**Problem statement**
Scan the data below for the string "HostReq". Copy every line where it appears.

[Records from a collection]
theorem kept_resumeNode (hk : s.kept) : (s.resumeNode vf i).kept := by
  unfold State.resumeNode
  split
  · exact hk
  · exact kept_ite hk (kept_wakeNode (kept_setNode hk))

theorem kept_adcmd {v : Dword} (hk : s.kept) : (s.adcmd vf v).kept := by
  unfold State.adcmd
  split
  · exact kept_hostEvict hk
  · exact kept_hostRetire hk
  · exact hk

theorem kept_writeTable {w : RegWrite} {i : Nat} (hk : s.kept) : (s.writeTable w i).kept := kept_writeVector hk

theorem kept_writeVfReg {w : RegWrite} (hk : s.kept) : (s.writeVfReg w).kept :=
  kept_ite (kept_writeSq hk) (kept_ite (kept_writeRing hk) (kept_ite (kept_resumeNode hk) (kept_ite (kept_adcmd hk)
    (kept_ite (kept_writeTable hk) hk))))

theorem kept_runCommand (hk : s.kept) : (s.runCommand c).kept := by
  unfold State.runCommand
  refine kept_stateOf ?_ hk
  split
  · exact leads_execCreate hk
  · exact leads_execTeardown hk
  · exact leads_execSetField hk
  · exact leads_execGetField hk
  · exact leads_execSuspend hk
  · exact leads_execResume hk
  · exact leads_execMigrateStart hk
  · exact leads_execMigrateStop hk
  · exact leads_execSetGrade hk
  · exact leads_execClearKeys hk
  · exact leads_execBadOpcode hk

theorem kept_perform (hk : s.kept) : s.perform.kept := kept_ite (kept_runCommand hk) hk

theorem kept_resolve? {v : Dword} (hk : s.kept) : (s.resolve? v).kept := by
  unfold State.resolve?
  dsimp only
  split
  · exact kept_stateOf (leads_execResolveRetry hk) hk
  · exact kept_stateOf (leads_execResolveFail hk) hk
  · exact hk

theorem kept_writeCap {v : Dword} (hk : s.kept) : (s.writeCap v).kept := kept_ite (kept_frame hk) hk

theorem kept_writePfReg {w : RegWrite} (hk : s.kept) : (s.writePfReg w).kept := by
  unfold State.writePfReg
  refine kept_ite (kept_writeTable hk) ?_
  split
  · exact kept_writeRing hk
  · exact kept_writeRing hk
  · exact kept_writeRing hk
  · exact kept_frame hk
  · exact kept_frame hk
  · exact kept_resolve? hk
  · exact kept_frame hk
  · exact kept_frame hk
  · exact kept_stateOf (leads_execShootdown hk) hk
  · exact kept_writeCap hk
  · exact hk

theorem kept_tellModule (hk : s.kept) : (s.tellModule vf).kept := kept_ite hk (kept_message (kept_updVf hk))

theorem ends_hostStore {h : HostReq} {bs : List Byte} (hk : s.kept) : Ends State.itself (s.hostStore h va bs) :=
  ends_check fun _ => Ends.bind (ends_translate hk) fun ⟨_, _⟩ hk1 => ends_ite (ends_writeLeaf hk1) (Ends.bind (ends_translate hk1)
    fun ⟨_, _⟩ hk2 => Ends.bind (ends_writeLeaf hk2) fun _ hk3 => ends_writeLeaf hk3)

theorem ends_hostLoad {h : HostReq} (hk : s.kept) : Ends Prod.fst (s.hostLoad h va n) := ends_readVa hk

theorem kept_bar2Fault {sides : List Side} (hk : s.kept) : (s.bar2Fault va sides).kept :=
  kept_postPf (kept_frame (kept_applySides hk))

theorem kept_recoveryBar {a : Bar2} (hk : s.kept) : (s.recoveryBar a).kept := kept_ite (kept_frame hk) hk

theorem kept_bar2 {a : Bar2} (hk : s.kept) : (s.bar2 a).kept := by
  unfold State.bar2
  dsimp only
  refine kept_ite (kept_recoveryBar hk) (kept_ite hk (kept_ite (kept_bar2Fault hk) ?_))
  split
  · split
    · next e1 => exact ends_hostStore hk _ e1
    · exact kept_bar2Fault hk
  · split
    · next e1 => exact kept_frame (ends_hostLoad hk _ e1)
    · exact kept_frame (kept_applySides hk)
    · exact kept_bar2Fault hk

theorem kept_retryReads (hk : s.kept) : s.retryReads.kept := kept_foldl (fun _ _ hk1 => kept_bar2 hk1) (kept_frame hk)

/-! ### Instructions of the block allocator and the backfill queue (R327 to R349) -/

theorem leads_execHview (hk : s.kept) : Leads (execHview o s) :=
  leads_runStream (Ends.bind (ends_deref hk) fun ⟨_, _⟩ hk1 => ends_check fun _ => ends_ok (kept_done (kept_setReg hk1))) hk

theorem leads_execHchk (hk : s.kept) : Leads (execHchk o s) := by
  unfold execHchk
  refine leads_runStream ?_ hk
  dsimp only
  refine ends_join fun _ => ?_
  split
  · next e => exact ends_bindOk (ends_ok (kept_done (kept_setReg (ends_deref hk _ e))))
  · exact Ends.join (g := Prod.fst) (ends_ok (kept_applySides hk)) (ends_error _) fun _ hk1 => ends_ok (kept_done (kept_setReg hk1))
  · exact Ends.bind (ends_error _) fun _ hk1 => ends_ok (kept_done (kept_setReg hk1))

theorem leads_execHqry (hk : s.kept) : Leads (execHqry o s) :=
  leads_runStream (Ends.bind (ends_deref hk) fun ⟨_, _⟩ hk1 => ends_check fun _ => ends_ok (kept_done (kept_setReg hk1))) hk

theorem ends_allocator (hk : s.kept) : Ends State.itself (s.allocator) :=
  Ends.bind (ends_release hk) fun _ hk1 => ends_ok (kept_settleAll hk1)

theorem kept_allocDone {st nblk len : Nat} (hk : s.kept) : (s.allocDone o h st nblk len).kept :=
  kept_done (kept_setReg (kept_ite (kept_side hk) hk))

theorem leads_execBalloc (hk : s.kept) : Leads (execBalloc o s) :=
  leads_runStream (Ends.bind (ends_allocator hk) fun _ hk1 => Ends.bind (ends_derefKv hk1) fun ⟨_, _⟩ hk2 => ends_check fun _ =>
    ends_ite (Ends.bind (ends_onward (ends_writeAux hk2)) fun _ hk3 => ends_ok (kept_allocDone hk3))
    (ends_ite (ends_ok (kept_allocDone hk2))
    (Ends.bind (ends_onward (ends_forNat (fun _ _ hk3 => Ends.bind (ends_newBlock hk3) fun ⟨_, _⟩ hk4 =>
    ends_onward (ends_writeBlock hk4)) hk2)) fun _ hk3 => Ends.bind (ends_onward (ends_writeAux hk3)) fun _ hk4 =>
    ends_ok (kept_allocDone hk4)))) hk

theorem leads_execBtrim (hk : s.kept) : Leads (execBtrim o s) :=
  leads_runStream (Ends.bind (ends_allocator hk) fun _ hk1 => Ends.bind (ends_derefKv hk1) fun ⟨_, _⟩ hk2 => ends_check fun _ =>
    ends_check fun _ => Ends.bind (ends_onward (ends_kvTrim (kept_bfDrop hk2))) fun ⟨_, _⟩ hk3 =>
    ends_ok (kept_ite (kept_allocDone hk3) (kept_allocDone hk3))) hk

theorem leads_execBfree {o : R2} (hk : s.kept) : Leads (execBfree o s) :=
  leads_runStream (Ends.bind (ends_allocator hk) fun _ hk1 => Ends.bind (ends_derefKv hk1) fun ⟨_, _⟩ hk2 => ends_check fun _ =>
    Ends.bind (ends_onward (ends_dropBlocks (kept_bfDrop hk2)))
    fun _ hk3 => Ends.bind (ends_onward (ends_writeAux hk3)) fun _ hk4 => ends_ok (kept_done (kept_setReg hk4))) hk

theorem ends_anyPending (hk : s.kept) : Ends Prod.fst (s.anyPending a e) := by
  unfold State.anyPending
  refine ends_foldlM (fun _ _ hk1 => ends_onward (Ends.bind (ends_readBlock hk1) fun ⟨_, _⟩ hk2 => ?_)) hk
  dsimp only
  split
  · exact ends_ok hk2
  · exact Ends.bind (ends_onward (ends_readHeader hk2)) fun _ hk3 => ends_ok hk3

theorem ends_forkTail {x y : HEntry} {l full part : Nat} (hk : s.kept) : Ends State.itself (s.forkTail a x y l full part) := by
  unfold State.forkTail
  refine Ends.bind (ends_readBlock hk) fun ⟨_, _⟩ hk1 => ?_
  dsimp only
  split
  · exact ends_ok hk1
  · exact Ends.bind (ends_onward (ends_readHeader hk1)) fun _ hk2 => ends_check fun _ => Ends.bind (ends_onward (ends_newBlock hk2))
      fun _ hk3 => Ends.bind (ends_onward (ends_readBlockAt hk3)) fun _ hk4 =>
      ends_onward (ends_writeBlock (kept_commitBlockAt hk4))

theorem ends_forkShare {x y : HEntry} {l full : Nat} (hk : s.kept) : Ends State.itself (s.forkShare a x y l full) := by
  unfold State.forkShare
  refine ends_forNat (fun _ _ hk1 => Ends.bind (ends_readBlock hk1) fun ⟨_, _⟩ hk2 => ?_) hk
  dsimp only
  refine Ends.bind (ends_onward (ends_writeBlock hk2)) fun _ hk3 => ends_ok ?_
  split
  · exact kept_refBlock hk3
  · exact hk3

theorem leads_execBfork (hk : s.kept) : Leads (execBfork o s) :=
  leads_runStream (Ends.bind (ends_allocator hk) fun _ hk1 => Ends.bind (ends_deref hk1) fun ⟨_, _⟩ hk2 =>
    Ends.bind (ends_onward (ends_deref hk2)) fun ⟨_, _⟩ hk3 => ends_check fun _ => ends_check fun _ => ends_check fun _ =>
    Ends.bind (ends_onward (ends_anyPending hk3))
    fun ⟨_, _⟩ hk4 => ends_ite (ends_ok (kept_allocDone hk4)) (Ends.bind (ends_onward (ends_forNat (fun _ _ hk5 =>
    Ends.bind (ends_forkShare hk5) fun _ hk6 => ends_ite (ends_ok hk6) (ends_onward (ends_forkTail hk6))) hk4)) fun _ hk5 =>
    Ends.bind (ends_onward (ends_writeAux hk5)) fun _ hk6 => ends_ok (kept_allocDone hk6))) hk

theorem leads_execBstat (hk : s.kept) : Leads (execBstat o s) := by
  unfold execBstat
  refine leads_runStream (Ends.bind (ends_allocator hk) fun _ hk1 => Ends.bind (ends_derefKv hk1) fun ⟨_, _⟩ hk2 => ?_) hk
  dsimp only
  refine ends_check fun _ => ends_ite (ends_ok (kept_done (kept_setReg hk2))) (Ends.bind (ends_onward (ends_readBlock hk2))
    fun _ hk3 => ?_)
  split
  · exact ends_ok (kept_done (kept_setReg hk3))
  · exact Ends.bind (ends_onward (ends_readHeader hk3)) fun _ hk4 => ends_ok (kept_done (kept_setReg hk4))

theorem ends_bfTake (hk : s.kept) : Ends Prod.fst (s.bfTake core k) := by
  unfold State.bfTake
  dsimp only
  refine ends_join fun _ => Ends.bind (ends_bfTry (ends_derefKv hk)) fun _ hk1 => ends_join fun _ =>
    Ends.bind (ends_foldlM (fun _ _ hk2 => Ends.bind (ends_bfTry (ends_tileFrame hk2)) fun _ hk3 => ?_) hk1) fun _ hk2 =>
    ends_join fun _ => Ends.bind (ends_bfTry (ends_readVa hk2)) fun _ hk3 => ends_join fun _ => ?_
  · split <;> exact ends_ok hk3
  · split
    · exact ends_error _
    · next e => exact ends_ok (kept_of_pair (kept_fst_bfDesc hk3) e)

theorem kept_markBlocks {bit : Dword} {pend : Bool} {bs : List Nat} (hk : s.kept) : (s.markBlocks d vf bit pend bs).kept :=
  kept_foldl (fun _ _ hk1 => kept_pokeHeader hk1) hk

theorem kept_bfAccept (hk : s.kept) : (s.bfAccept core k).kept := by
  unfold State.bfAccept
  dsimp only
  split
  · next e => exact kept_bfCreate (kept_updDie (kept_markBlocks (ends_bfTake hk _ e)))
  · exact kept_postVf (kept_markBlocks (kept_applySides hk))

theorem leads_execBkfillAccept (hk : s.kept) : Leads (execBkfillAccept core s) := by
  unfold execBkfillAccept
  refine leads_next (kept_headStep (fun _ _ => ?_) hk)
  split
  · exact works_some (fun _ hk1 => ends_check fun _ => Ends.bind (ends_release hk1) fun _ hk2 =>
      ends_ok (kept_oneStep (kept_bfAccept (kept_settleAll hk2))))
  · exact works_none

/-! ### Links (R443 to R451) -/

theorem kept_takeHeld (hk : s.kept) : s.takeHeld.kept := kept_ite hk (kept_frame hk)

theorem kept_respond {op : Byte} {code : Nat} {body : BitVec 640} (hk : s.kept) : (s.respond port op m code body).kept :=
  kept_updPort hk

theorem kept_portDown (hk : s.kept) : (s.portDown port).kept := kept_endStopped (kept_postPf (kept_frame (kept_updPort hk)))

**Answer area**
theorem ends_hostStore {h : HostReq} {bs : List Byte} (hk : s.kept) : Ends State.itself (s.hostStore h va bs) :=
theorem ends_hostLoad {h : HostReq} (hk : s.kept) : Ends Prod.fst (s.hostLoad h va n) := ends_readVa hk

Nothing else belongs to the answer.